I unlocked the door, pulled out the M.G. and was just relocking when Ratface appeared.
‘Good evening,’ I said.
‘Were you thinking of paying off your bill?’
‘I’m afraid I’ve not brought very much money out with me.’
‘Well, you can just push that car back and give me the key. I’m not interested in promises or excuses. There’s ten hours’ work gone into that car in addition to the petrol feed, the car burettor, and the gaskets. I don’t mind letting you run on a bit with your lock-up rent, but I’ve come to the end of my patience. Pay up or the car stays here.’
Silently I reached for my wallet and scrutinized the contents. Six pounds ten in notes; pay-day. ‘I could let you have a couple on account,’ I said.
‘I’ve told you. I want the lot.’
‘I’m very sorry, Mr Rickett. I just haven’t got it I’ve been trying to get the money for you.’
‘Well, try a bit harder,’ he said. His face had gone pale with passion and his little pointed head was down dangerously as though he meant to savage me. ‘I don’t want to be hard,’ he said after a moment, relaxing a little, and no doubt realizing that some was better than none. ‘You can take it if you pay half now and your word that I get the rest by the end of next week.’
Half was nearly four pounds. That meant no rent for Mrs Nolan. Or no lunches for me, and no dates with Maura. I suddenly remembered that I was supposed to be seeing her tonight. The thought momentarily distracted me so much that I gave him the four pounds. I made one last stand. ‘Would you mind shoving a couple of gallons in? I think I’m rather low.’
He looked at me and something that could have been a smile crossed his rat face. ‘Well, you’re cool, I must say,’ he said. But he seemed so taken with the coolness that he actually unlocked the pump and let me have a gallon. ‘There’s one,’ he said, ‘to get you off the premises.’

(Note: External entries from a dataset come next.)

/-! ### The cells of MBC2 (R291) -/

theorem restoreCells_raises {k : Nat} (hk : cfg.writeEcLimit = some k) {v : Byte} {wrong : List Byte} (hl : wrong.length = k)
    (hw : ∀ r ∈ wrong, r &&& 0x0F ≠ v &&& 0x0F) (image : List Byte) : ∀ (addr : Nat) (done : List (Byte × List Byte)) (rest : List Byte),
    addr + 2 * image.length ≤ 0x10000 → imageCells image = done.map (·.1) ++ v :: rest →
    (∀ x ∈ done, weFits cfg 0x0F x.1 x.2 = true) →
    Raises cfg true (restoreCells addr image) (bytesScript cfg addr (done ++ [(v, wrong)])) none none .deviceTimeout
      (.addr .writeEc (BitVec.ofNat 16 (addr + done.length))) := by
  have bad : ∀ addr : Nat, addr ≤ 0xFFFF → Raises cfg true (writeEc addr v.toNat 0x0F) (weScript cfg addr v wrong) none none
      .deviceTimeout (.addr .writeEc (BitVec.ofNat 16 addr)) := fun addr ha => by
    have h := writeEc_raises (cfg := cfg) (addr := addr) (value := v.toNat) (m := 0x0F) hk ha (by have := v.isLt; omega) hl
      (fun r hr => by rw [toNat_ofNat8]; exact hw r hr)
    rwa [toNat_ofNat8] at h
  have good : ∀ (addr : Nat) (x : Byte × List Byte), addr ≤ 0xFFFF → weFits cfg 0x0F x.1 x.2 = true →
      Runs cfg true (writeEc addr x.1.toNat 0x0F) (weScript cfg addr x.1 x.2) none none () := fun addr x ha hx => by
    have h := writeEc_runs (cfg := cfg) (addr := addr) (value := x.1.toNat) (m := 0x0F) (reads := x.2) ha (by have := x.1.isLt; omega)
      (by rw [toNat_ofNat8]; exact hx)
    rwa [toNat_ofNat8] at h
  induction image with
  | nil => intro addr done rest _ h; simp [imageCells] at h
  | cons b bs ih =>
    intro addr done rest ha himg hfit
    simp only [List.length_cons] at ha
    have hcells : imageCells (b :: bs) = b >>> (4 : Nat) :: (b &&& 0x0F) :: imageCells bs := rfl
    rw [hcells] at himg
    simp only [restoreCells]
    match done, himg, hfit with
    | [], himg, _ =>
      simp only [List.map_nil, List.nil_append, List.cons.injEq] at himg
      rw [himg.1]
      simpa [bytesScript] using (bad addr (by omega)).first
    | [x], himg, hfit =>
      simp only [List.map_cons, List.map_nil, List.cons_append, List.nil_append, List.cons.injEq] at himg
      rw [himg.1, himg.2.1]
      have h := Raises.seq (good addr x (by omega) (hfit x (by simp))) (g := fun _ => do
        writeEc (addr + 1) v.toNat 0x0F
        restoreCells (addr + 2) bs) (bad (addr + 1) (by omega)).first
      simpa [bytesScript] using h
    | x :: y :: ds, himg, hfit =>
      simp only [List.map_cons, List.cons_append, List.cons.injEq] at himg
      rw [himg.1, himg.2.1]
      have hi := ih (addr + 2) ds rest (by omega) himg.2.2 (fun z hz => hfit z (by simp [hz]))
      have h := Raises.seq (good addr x (by omega) (hfit x (by simp))) (g := fun _ => do
        writeEc (addr + 1) y.1.toNat 0x0F
        restoreCells (addr + 2) bs) (Raises.seq (good (addr + 1) y (by omega) (hfit y (by simp))) hi)
      simp only [List.cons_append, bytesScript, List.length_cons] at h ⊢
      rw [show addr + 2 + ds.length = addr + (ds.length + 1 + 1) by omega] at h
      exact h

theorem restoreRamMbc2_raises {k : Nat} (hk : cfg.writeEcLimit = some k) {image : List Byte} {done : List (Byte × List Byte)} {v : Byte}
    {wrong rest : List Byte} (h : image.length = 256) (himg : imageCells image = done.map (·.1) ++ v :: rest)
    (hfit : ∀ x ∈ done, weFits cfg 0x0F x.1 x.2 = true) (hl : wrong.length = k) (hw : ∀ r ∈ wrong, r &&& 0x0F ≠ v &&& 0x0F) :
    Raises cfg true (restoreRamMbc2 image) (enableScript cfg .mbc2 ++ bytesScript cfg 0xA000 (done ++ [(v, wrong)])) none none
      .deviceTimeout (.addr .writeEc (BitVec.ofNat 16 (0xA000 + done.length))) := by
  unfold restoreRamMbc2
  refine Raises.then (refuseIf_runs _ (by simp [h, Config.mbc2RamImage])) (Raises.seq (enableRam_runs _) ?_)
  exact restoreCells_raises hk hl hw image 0xA000 done rest (by omega) himg hfit

/-! ### The verify loops of MBC7 and TAMA5 (R361, R401) -/

/-- The rounds of a verified unit none of which lands, up to the bound, or to a round that itself raises. -/
theorem verifyRounds_raises {ρ : Type} {cell : Nat} {put : Proc Unit} {check : Proc Bool} {script : ρ → Script} {cs : Script}
    {kind : ErrKind} {info : Info} (rounds : List ρ)
    (hround : ∀ r ∈ rounds, Runs cfg true (do put; check) (script r) none none false) : ∀ (fuel : Nat) (w : WeRegs),
    rounds.length < fuel →
    (cfg.writeEcLimit = some (w.rounds + rounds.length) ∧ cs = [] ∧ kind = .deviceTimeout ∧ info = .cell .restoreRam cell ∨
      withinRounds cfg.writeEcLimit (w.rounds + rounds.length + 1) = true ∧ Raises cfg true put cs none none kind info) →
    Raises cfg true (verifyRounds cell put check fuel w) (rounds.flatMap script ++ cs) none none kind info := by
  induction rounds with
  | nil =>
    intro fuel w hf hend
    obtain ⟨fuel, rfl⟩ : ∃ n, fuel = n + 1 := ⟨fuel - 1, by simp only [List.length_nil] at hf; omega⟩
    simp only [verifyRounds, List.flatMap_nil, List.nil_append]
    refine Raises.get fun s hs => ?_
    rcases hend with ⟨hk, rfl, rfl, rfl⟩ | ⟨hk, hput⟩
    · rw [if_pos (by simp [hs, hk, weLimitReached])]
      exact Raises.raise _ _
    · have hn : weLimitReached s.cfg.writeEcLimit w.rounds = false := by
        rw [hs]
        cases hx : cfg.writeEcLimit with
        | none => rfl
        | some k => rw [hx] at hk; simp [weLimitReached, withinRounds] at hk ⊢; omega
      rw [if_neg (by simp [hn])]
      exact hput.first
  | cons r rounds ih =>
    intro fuel w hf hend
    obtain ⟨fuel, rfl⟩ : ∃ n, fuel = n + 1 := ⟨fuel - 1, by simp only [List.length_cons] at hf; omega⟩
    simp only [verifyRounds, List.flatMap_cons, List.append_assoc]
    refine Raises.get fun s hs => ?_
    have hn : weLimitReached s.cfg.writeEcLimit w.rounds = false := by
      rw [hs]
      cases hx : cfg.writeEcLimit with
      | none => rfl
      | some k =>
        simp only [hx, List.length_cons, withinRounds, decide_eq_true_eq, Option.some.injEq] at hend
        simp only [weLimitReached, decide_eq_false_iff_not]
        rcases hend with h | h <;> omega
    rw [if_neg (by simp [hn])]
    have e : w.rounds + (r :: rounds).length = w.rounds + 1 + rounds.length := by simp only [List.length_cons]; omega
    rw [e] at hend
    have h := Raises.seq (hround r (by simp)) (g := fun landed => do
        setWe { w with rounds := w.rounds + 1 }
        if landed = true then pure () else verifyRounds cell put check fuel { w with rounds := w.rounds + 1 })
      (Raises.then (setWe_runs _) (by
        rw [if_neg (by simp)]
        exact ih (fun x hx => hround x (by simp [hx])) fuel _ (by simp only [List.length_cons] at hf; omega) hend))
    simpa using h

theorem verifyUnit_raises {ρ : Type} {cell : Nat} {put : Proc Unit} {check : Proc Bool} {script : ρ → Script} {cs : Script}
    {kind : ErrKind} {info : Info} (rounds : List ρ) (hround : ∀ r ∈ rounds, Runs cfg true (do put; check) (script r) none none false)
    (hne : ∀ r ∈ rounds, 0 < exchangeCount (script r))
    (hend : cfg.writeEcLimit = some rounds.length ∧ cs = [] ∧ kind = .deviceTimeout ∧ info = .cell .restoreRam cell ∨
      withinRounds cfg.writeEcLimit (rounds.length + 1) = true ∧ Raises cfg true put cs none none kind info) :
    Raises cfg true (verifyUnit cell put check) (rounds.flatMap script ++ cs) none none kind info := by
  unfold verifyUnit
  refine Raises.then (setWe_runs _) (unbounded_raises fun fuel hf => verifyRounds_raises rounds hround fuel _ ?_ (by simpa using hend))
  refine Nat.lt_of_le_of_lt (Nat.le_trans (length_le_exchangeCount rounds hne) ?_) hf
  rw [exchangeCount_append]; omega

He stood and watched me with the same smile on his face as I backed down the alley, and this tribute to my coolness, added to the pleasure of taking over the wheel, raised my spirits instantly. I backed into the road, pulled her round in two cool, snappy movements, and actually waved to him as I shot up the road. He did not return the wave.

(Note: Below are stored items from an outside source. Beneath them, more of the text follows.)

-- ==== Sys2Proof/Tests/Slice0.lean ====
section
/-!
SUPPORT. Tests. Each operation is run for one step on a small state, and what it sends, answers and leaves is compared with
the vectors of 95_test_vectors.md (V<n>) or with words written out from the encodings of 30_encoding.md. After them, a witness
for every statement that has hypotheses: a concrete state and operands that meet all of them together.
-/

namespace Sys2Proof.Tests

set_option Elab.async false

open Sys2Proof Sys2Proof.Machine

/-! ### Helpers -/

/-- The spec's defaults, with CAMERA_POLL_LIMIT 3 and EEPROM_WAIT_LIMIT 2. -/
def cfg0 : Params := Params.default 3 2

/-- Connected with no controller: C0 of the vectors. -/
def sess : State :=
  { State.reset with
    cfg := cfg0
    connected := true
    header := some { cartType := 0x13, romSizeCode := 3, ramSizeCode := 2, checksum := 0x0100, title := List.replicate 16 0x41 } }

/-- C(v, banks, ram) of the vectors. -/
def ctl (v : Variant) (banks ram : U32) : State :=
  { sess with
    ctrl := some { variant := v, romBankCount := banks, ramSizeBytes := ram, romShadow := none, ramShadow := none } }

/-- The unconnected state U, with the parameters of the tests. -/
def raw : State := { State.reset with cfg := cfg0 }

/-- The link answers these bytes. -/
def fed (s : State) (rs : List Byte) : State := { s with link := rs.map fun r => { reply := r, cancel := false } }

/-- Replies that are ignored. -/
def junk (n : Nat) : List Byte := List.replicate n 0x77

/-- Replies to a READ frame. -/
def rd (data : List Byte) : List Byte := junk 5 ++ data

/-- The bytes of W(a, v). -/
def W (ah al v : Byte) : List Byte := [0x49, ah, al, v]

/-- The bytes of RD(a, n), for n below 256. -/
def R (ah al n : Byte) : List Byte := [0x59, ah, al, 0x00, n] ++ List.replicate n.toNat 0x00

/-- WRITE frames to the EEPROM port 0xA080. -/
def port (vs : List Byte) : List Byte := vs.flatMap fun v => [0x49, 0xA0, 0x80, v]

/-- A WRITE or READ frame of TAMA5: select a sub-register, write a nibble. -/
def S (r : Byte) : List Byte := W 0xA0 0x01 r
def D (n : Byte) : List Byte := W 0xA0 0x00 n

/-- The next state. -/
def after : Host.Outcome State Fault Refusal → Option State
  | .next t => some t
  | _ => none

/-- The bytes sent. -/
def sent (o : Host.Outcome State Fault Refusal) : List Byte :=
  match after o with
  | some t => sentOf t.trace
  | none => []

/-- The result. -/
def result (o : Host.Outcome State Fault Refusal) : Option Value :=
  match after o with
  | some t => (match t.traceRev.head? with | some (.result _ v) => some v | _ => none)
  | none => none

/-- The error. -/
def failure (o : Host.Outcome State Fault Refusal) : Option (ErrKind × Info) :=
  match after o with
  | some t => (match t.traceRev.head? with | some (.error _ k i) => some (k, i) | _ => none)
  | none => none

/-- The outcome that the program stopped with. -/
def stopOf (o : Host.Outcome State Fault Refusal) : Option Stop := (after o).bind (·.stop)

/-- The two shadows. -/
def shadows (o : Host.Outcome State Fault Refusal) : Option (Option Nat × Option Nat) :=
  ((after o).bind (·.ctrl)).map fun c => (c.romShadow, c.ramShadow)

/-- The decoder reads this instruction. -/
def reads (r : Request) (i : Instr) : Bool :=
  match decode r with
  | .ok j => decide (j = i)
  | .error _ => false

/-- The decoder rejects the request by this name. -/
def rejects (r : Request) (e : Reject) : Bool :=
  match decode r with
  | .ok _ => false
  | .error f => decide (f = e)

/-! ### WellFormed: an ill-formed term for each check (R126, R130, R432) -/

theorem test_wf_frames : Instr.wf (.eeRead 128) = false ∧ Instr.wf (.eeWrite 200 0) = false ∧ Instr.wf (.eeErase 255) = false ∧
    Instr.wf (.eeRead 127) = true := by decide

theorem test_wf_session : Instr.wf (.read 0x10000 0) = false ∧ Instr.wf (.read 0 0x10000) = false ∧
    Instr.wf (.write 0x10000 0) = false ∧ Instr.wf (.write 0 0x100) = false ∧ Instr.wf (.readEc 0x10000 0 none) = false ∧
    Instr.wf (.readEc 0 0x10001 none) = false ∧ Instr.wf (.readEc 0 0x10000 none) = true ∧
    Instr.wf (.writeEc 0x10000 0) = false ∧ Instr.wf (.writeEc 0 0x100) = false := by decide

theorem test_wf_rom_bank : ([.base, .mbc1, .mbc2, .mbc3, .mbc6, .mbc7, .camera, .tama5].all fun v =>
    !(selectRomOf v 0x100).wf && (selectRomOf v 0xFF).wf) = true ∧
    Instr.wf (.selectRomBankMbc5 0x200) = false ∧ Instr.wf (.selectRomBankMbc5 0x1FF) = true := by decide

theorem test_wf_ram_bank : ([.base, .mbc1, .mbc2, .mbc3, .mbc5, .mbc6, .mbc7, .camera, .tama5].all fun v =>
    !(selectRamOf v 0x100).wf && (selectRamOf v 0xFF).wf) = true := by decide

theorem test_wf_variant_operations : Instr.wf (.readRtc 4 none) = false ∧ Instr.wf (.eepromShiftIn 2) = false ∧
    Instr.wf (.eepromShiftInout 2) = false ∧ Instr.wf (.eepromRead 128) = false ∧ Instr.wf (.eepromWrite 128 0) = false ∧
    Instr.wf (.eepromWrite 0 0x10000) = false ∧ Instr.wf (.eepromErase 128) = false ∧ Instr.wf (.eepromWral 0x10000) = false ∧
    Instr.wf (.tama5WriteReg 16 0) = false ∧ Instr.wf (.tama5WriteReg 0 16) = false ∧ Instr.wf (.tama5ReadReg 16 none) = false ∧
    Instr.wf (.tama5RamRead 32 none) = false ∧ Instr.wf (.tama5RamWrite 32 0) = false ∧
    Instr.wf (.tama5RamWrite 0 0x100) = false := by decide

/-! ### Decoding of words written out bit by bit (R111 to R113, R125, R131) -/

theorem test_decode_wire :
    reads (.wire [0b10011010]) .hsProbe ∧
    reads (.wire [0b01011001, 0b00010010, 0b00110100, 0b00000000, 0b00000010]) (.readFrame 0x1234 0x0002) ∧
    reads (.wire [0b01001001, 0b01100000, 0b00000000, 0b00000001]) (.writeFrame 0x6000 0x01) ∧
    rejects (.wire [0b01011000, 0, 0, 0, 0]) .notAFrame ∧ rejects (.wire []) .truncatedFrame ∧
    rejects (.wire [0b01011001, 0, 0, 0]) .truncatedFrame := by decide +kernel

theorem test_decode_ee :
    reads (.ee 0b1001111111 0) (.eeRead 127) ∧ reads (.ee 0b0100000101 0x1234) (.eeWrite 5 0x1234) ∧
    reads (.ee 0b1101000000 0) (.eeErase 64) ∧ reads (.ee 0b0011000000 0) .eeEwen ∧ reads (.ee 0b0000000000 0) .eeEwds ∧
    reads (.ee 0b0010000000 0) .eeEral ∧ reads (.ee 0b0001000000 0xBEEF) (.eeWral 0xBEEF) ∧
    rejects (.ee 0b1010000000 0) .reservedEeFrame ∧ rejects (.ee 0b0011000001 0) .reservedEeFrame := by decide +kernel

theorem test_decode_session :
    reads (.host 0b0000000111111111 {}) (.connect) ∧
    reads (.host 0b0000001011111111 { addr := 0x1234, length := 0xFFFF }) (.read 0x1234 0xFFFF) ∧
    reads (.host 0b0000001111111111 { addr := 0xFFFF, value := 0x5A }) (.write 0xFFFF 0x5A) ∧
    reads (.host 0b0000010011111111 { addr := 0x4000, size := 0x10000, retryLimit := some 0 }) (.readEc 0x4000 0x10000 (some 0)) ∧
    reads (.host 0b0000010111111111 { addr := 0xA000, value := 0xFF }) (.writeEc 0xA000 0xFF) ∧
    reads (.host 0b0001000011111111 {}) (.detect) := by decide +kernel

This aged, red, strap-bound M.G. was my most important possession and if not, in fact, actually priceless, certainly represented to me more than it could possibly fetch. The week before I had bought it I had been unable to think of anything else. There were many things I should have thought of, like getting a flat and some furniture.

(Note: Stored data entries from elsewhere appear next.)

/-! ## Notices (R203) -/

/-- The notice kind codes (R203). -/
def NoticeBody.code : NoticeBody → Nat
  | .phase .. => 0x01 | .lights .. => 0x02 | .go .. => 0x03 | .order .. => 0x04 | .lap .. => 0x05
  | .fastestLap .. => 0x06 | .carSilent .. => 0x07 | .carBack .. => 0x08 | .carRetired .. => 0x09
  | .benched .. => 0x0A | .holdRefused .. => 0x0B | .entryRefused .. => 0x0C | .verdict .. => 0x0D
  | .results .. => 0x0E | .referee .. => 0x0F | .station .. => 0x10 | .duplicate .. => 0x11
  | .busStuck .. => 0x12 | .busClear .. => 0x13 | .clockRebase .. => 0x14 | .clockConflict .. => 0x15
  | .txFailed .. => 0x16 | .overflow .. => 0x17

/-- The codes of a LOBBY reason, in the order of R73. -/
def lobbyReasonCode : LobbyReason → Nat
  | .requested => 0 | .abandoned => 1 | .closed => 2

/-- The role codes, in the order of R133. -/
def roleCode : Role → Nat
  | .ineligible => 0 | .follower => 1 | .waiting => 2 | .acting => 3

/-- The causes of REFEREE, in the order of R140. -/
def refereeCauseCode : RefereeCause → Nat
  | .succession => 0 | .yield => 1 | .eligibility => 2 | .numberLost => 3 | .detach => 4

/-- The events of STATION, in the order of R177. -/
def stationEventCode : StationEvent → Nat
  | .joined => 0 | .quiet => 1 | .live => 2 | .removed => 3 | .numbered => 4 | .released => 5

/-- The causes of STATION NUMBERED in the order of R170 and of STATION RELEASED in the order of R171. -/
def stationCauseCode : StationCause → Nat
  | .pinned => 0 | .claimed => 1 | .alone => 2
  | .duplicate => 0 | .conflict => 1 | .pin => 2 | .detach => 3

/-- The numbering codes, in the order of R163. -/
def numberingCode : Numbering → Nat
  | .detached => 0 | .listening => 1 | .claiming => 2 | .numbered => 3 | .conflict => 4

/-- The outcomes of DUPLICATE, in the order of R177. -/
def duplicateCode : DuplicateOutcome → Nat
  | .kept => 0 | .released => 1 | .conflict => 2

/-- The causes of TX FAILED, in the order of R160. -/
def txCauseCode : TxCause → Nat
  | .unheard => 0 | .displaced => 1

/-- The body of a notice: the fields of its raising rule's table in the order listed (R203). R202 names no field kind for
the dropped count of OVERFLOW (R197): it is one byte, in which 255 goes out as 0xFF and is no absence (DESIGN CHOICE, log
29). -/
def noticeBodyBytes : NoticeBody → List Byte
  | .phase new previous n reason =>
    [byte (phaseCode new), byte (phaseCode previous), raceByte n, smallByte (reason.map lobbyReasonCode)]
  | .lights count green => byte count :: timeBytes green
  | .go green => timeBytes green
  | .order own leader => [smallByte own, smallByte leader]
  | .lap count time best => byte count :: (countBytes time ++ countBytes (best.getD 0))
  | .fastestLap st slot count time => byte st :: smallByte slot :: byte count :: countBytes time
  | .carSilent st slot p => byte st :: smallByte slot :: progressBytes p
  | .carBack st slot time => byte st :: smallByte slot :: countBytes time
  | .carRetired st slot reason p => byte st :: smallByte slot :: byte (retireCode reason) :: progressBytes p
  | .benched st slot => [byte st, smallByte slot]
  | .holdRefused green lights => timeBytes green ++ [byte lights]
  | .entryRefused reason => [byte (refusalCode reason)]
  | .verdict st slot position elapsed marks =>
    byte st :: smallByte slot :: byte position :: (countBytes elapsed ++ [byte (marksCode marks)])
  | .results n entries position status =>
    [byte n, byte entries, smallByte position, smallByte (status.map statusCode)]
  | .referee role referee cause => [byte (roleCode role), smallByte referee, byte (refereeCauseCode cause)]
  | .clockRebase source before _ => byte source :: beBytes 6 before
  | .clockConflict source target _ difference => byte source :: (beBytes 6 target ++ countBytes difference)
  | .station event n cause numbering =>
    [byte (stationEventCode event), byte n, smallByte (cause.map stationCauseCode), byte (numberingCode numbering)]
  | .duplicate n serial pinned outcome =>
    byte n :: (beBytes 6 serial.toNat ++ [byte pinned.toNat, byte (duplicateCode outcome)])
  | .busStuck kind subkind => [smallByte (kind.map FrameKind.class), smallByte subkind]
  | .busClear ticks => countBytes ticks
  | .txFailed kind subkind n attempts cause =>
    [byte kind.class, smallByte subkind, byte n, byte attempts, byte (txCauseCode cause)]
  | .overflow count => [byte count]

One of the troubles was that I had not known what I wanted to do. If the vague haven of the business had not been awaiting me for several years, maybe I would have exerted myself in some
direction. As it was I was lazy, unable to project any alternative to Maminka’s vision of the glorious future that awaited me.
Maminka’s idea of the business was so grotesque that it embarrassed me to hear her talk about it. In my fadier’s day, certainly, it had been a little more attractive – the office had occupied the whole floor, and somewhere in the East End there had been a large warehouse. Since then the Czech glass imports had dried up and the Little Swine had gone in for sidelines. He was now running a rudimentary two-room organization that suited him perfectly.
All through university and the army, on the infrequent trips I had made to see the Little Swine, the business had grown smaller and tattier, and his increasing joviality – ‘Well, Nicolas, we will soon be ordering your desk’ – had depressed me more and more. In the event he hadn’t even done that; I took over the desk of a clerk he sacked.
I had never known if this was all part of some deep-rooted scheme of the Little Swine’s to make the future so unattractive that I would opt out of it, or if his affairs had not merely become with the years a more faithful expression of his personality; whatever it was, the prospect of settling in for life with him held no enchantment.